If you’re like me much of what goes on in your world these days revolves around email. It’s become the center of a great deal of my communication and how I schedule meetings, follow-up with prospects and clients, and assign tasks in the office.
The toughest challenge I face in email management is keeping track of follow-up emails. I get and send a lot of email that involves some sort of follow-up to check in with someone or to schedule a future appointment. I also send queries to people that ask me to follow-up in a month or two.
I recently started using a new service called NudgeMail and I think it’s a game changer for this kind of follow-up productivity.
NudgeMail is an email reminder service, but works in a unique way that makes it a key tool for me. Many reminder services are simply that, you visit a site, set an alarm, and it alerts you. NudgeMail is completely email-based and more of a take on the traditional tickler system that many people are familiar with.
You simply send or forward an email to NudgeMail and it creates the reminder complete with full details contained in the original email. You just keep working and never leave your email tool.
Now if I receive or send an email to or from someone and determine that I need to follow-up in a few weeks, I simply send or forward the email to NudgeMail with a date set-up in the subject and I’ll get a reminder email on that date and time with the content of the email included. This may be one of the most important innovations I’ve encountered in a long time.

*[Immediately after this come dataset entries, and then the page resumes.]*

theorem sheetEnds_sheetAt (hb : s.bufferOf b = ⟨.marking, some form, some serial, rows, false⟩)
    {g g' : Progress} (hg : g = .taken ∨ g = .decoded ⟨p, v, number⟩
      ∨ g = .snapshot ⟨⟨p, v, number⟩, key, (s.keyOf p v).generation⟩)
    (hg' : g' = .taken ∨ g' = .decoded ⟨p, v, number⟩
      ∨ g' = .snapshot ⟨⟨p, v, number⟩, key, (s.keyOf p v).generation⟩) :
    sheetEnds (s.sheetAt b set g) = sheetEnds (s.sheetAt b set g') := by
  have ends {g : Progress} (hg : g = .taken ∨ g = .decoded ⟨p, v, number⟩
      ∨ g = .snapshot ⟨⟨p, v, number⟩, key, (s.keyOf p v).generation⟩) : sheetEnds (s.sheetAt b set g) =
      endOperation (.sheet b g) serial form (outcomesOf set rows) (.scored k p number (s.markedOf serial form (outcomesOf set rows)
        ⟨⟨p, v, number⟩, key, (s.keyOf p v).generation⟩ r)) (s.sheetAt b set g) :=
    sheetEnds_eq (s := s.sheetAt b set g) rfl hb
      (finishStages_scored (s := s.sheetAt b set g) hc hd hn hx hs hst hres hp hr hf hv hkey serial hg)
  rw [ends hg, ends hg', endOperation_sheetAt hc]

end

end Sys2Proof.Machine

/-! PROOFS. The marker takes a retry or the next step of a rescore pass (O46). -/

namespace Sys2Proof.Machine

set_option Elab.async false

variable {s t : State} {k p : Nat} {q : Pass} {e : SheetException} {r : ResultRecord} {flags : List Nat}

/-! ### The results a pass is to go on with (R162) -/

/-- A result of a paper's candidate that is stale or suspect, behind this slot. -/
def State.rescores (s : State) (p : Nat) (last : Option Nat) (e : Nat × ResultRecord) : Bool :=
  (e.2.stale || e.2.suspect) && ((s.slot? e.1).map (·.shadow.paper)) == some (some p) && last.all (· < e.1)

theorem toRescore_find (s : State) (p : Nat) (last : Option Nat) : (s.toRescore p).find? (fun k => last.all (· < k)) =
    (List.find? (s.rescores p last) s.mru.results).map Prod.fst := by
  rw [State.toRescore, Table.keysWhere, List.find?_filter, List.find?_map, List.find?_filter]
  refine congrArg (Option.map Prod.fst) (congrArg (List.find? · s.mru.results) (funext fun a => ?_))
  rw [Function.comp, State.rescores, ← slotOfPaper_eq]
  simp only [State.slotOfPaper, Bool.decide_and, Bool.decide_eq_true, Bool.and_assoc]

theorem nextRescore_eq (s : State) (q : Pass) :
    s.nextRescore q = (List.find? (s.rescores q.paper q.last) s.mru.results).map Prod.fst := by
  rw [← toRescore_find, State.nextRescore]
  cases q.last <;> rfl

theorem toRescore_isEmpty (s : State) (p : Nat) :
    (s.toRescore p).isEmpty = (List.find? (s.rescores p none) s.mru.results).isNone := by
  have first := toRescore_find s p none
  cases h : s.toRescore p with
  | nil =>
    rw [h] at first
    rw [Option.map_eq_none_iff.mp first.symm]
    rfl
  | cons k l =>
    rw [h] at first
    cases h' : List.find? (s.rescores p none) s.mru.results with
    | none =>
      rw [h'] at first
      exact absurd first (Option.some_ne_none _)
    | some e => rfl

/-! ### The pass goes on, repeats or ends -/

section
variable (hq : s.mru.pass = some q)
include hq

theorem passOn_next (h : (List.find? (s.rescores q.paper q.last) s.mru.results).isSome = true) : passOn s = s := by
  rw [passOn, hq]
  dsimp only
  rw [nextRescore_eq, Option.isSome_map, if_pos h]

variable (hn : List.find? (s.rescores q.paper q.last) s.mru.results = none)
include hn

theorem passOn_again (ha : q.again = true) (h : (List.find? (s.rescores q.paper none) s.mru.results).isSome = true) :
    passOn s = { s with mru := { s.mru with pass := some { q with last := none, again := false } } } := by
  rw [passOn, hq]
  dsimp only
  rw [if_neg (show ¬(s.nextRescore q).isSome = true by rw [nextRescore_eq, hn]; exact Bool.false_ne_true),
    toRescore_isEmpty, ha, if_pos]
  rw [Option.isSome_iff_ne_none] at h
  simpa using h

theorem passOn_ends (h : q.again = false ∨ List.find? (s.rescores q.paper none) s.mru.results = none) :
    passOn s = notify .rescored [u8 q.paper, u16 q.rescored, u16 q.removed] { s with mru := { s.mru with pass := none } } := by
  rw [passOn, hq]
  dsimp only
  rw [if_neg (show ¬(s.nextRescore q).isSome = true by rw [nextRescore_eq, hn]; exact Bool.false_ne_true),
    toRescore_isEmpty, if_neg]
  rcases h with h | h <;> simp [h]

It’s so simple yet indispensable.
Here’s how NudgeMail works at the most basic level:
- Create a new email (or forward an existing one)
- Set the “to:” to [email protected]
- Set the “subject:” to the day, date, or time when you want the NudgeMail to come back to you. For example, “Monday” or “Tomorrow” or “Oct 13” or “2 hours” are all acceptable ways to send a NudgeMail
- Enter anything you want in the body of the email, then hit Send!

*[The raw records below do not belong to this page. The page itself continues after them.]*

-- ==== Sys2Proof/Machine/Control.lean ====
section
/-! DEFINITION. RET, JP, CALL and JP_V0 (41_control_transfer.md). -/

namespace Sys2Proof.Machine

/-- `RET` (41_control_transfer.md R85): the popped slot is not cleared. -/
def execRet (s : State) : Result :=
  match s.sp with
  | none => .next (s.raise .stackUnderflow)
  | some j => .next { s with pc := s.stack[j], sp := poppedIndex j }.committed

/-- `JP addr` (41_control_transfer.md R86). -/
def execJp (nnn : BitVec 12) (s : State) : Result := .next (s.jumpTo (addrWord nnn)).committed

/-- `CALL addr` (41_control_transfer.md R87): pushes `pc0 + 2`. -/
def execCall (nnn : BitVec 12) (s : State) : Result :=
  match pushedIndex s.sp with
  | none => .next (s.raise .stackOverflow)
  | some j => .next { s with sp := some j, stack := s.stack.set j s.advance.pc, pc := addrWord nnn }.committed

/-- `JP V0, addr` (41_control_transfer.md R88): the sum is not reduced, at most 0x10FE. -/
def execJpV0 (nnn : BitVec 12) (s : State) : Result :=
  .next (s.jumpTo (addrWord nnn + byteWord (s.reg 0))).committed

end Sys2Proof.Machine
end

You can also add a subject for your reminder with a colon after the day, date, or time like this – Tomorrow: Pick up milk. You can find a full list of commands here.
For now the public beta service is free and requires no sign-up or set-up. It works with most email services and is billed to work on most mobile devices as well, although you may not include attachments in your nudge emails.
Premium and branded enterprise paid versions appear to be in the works.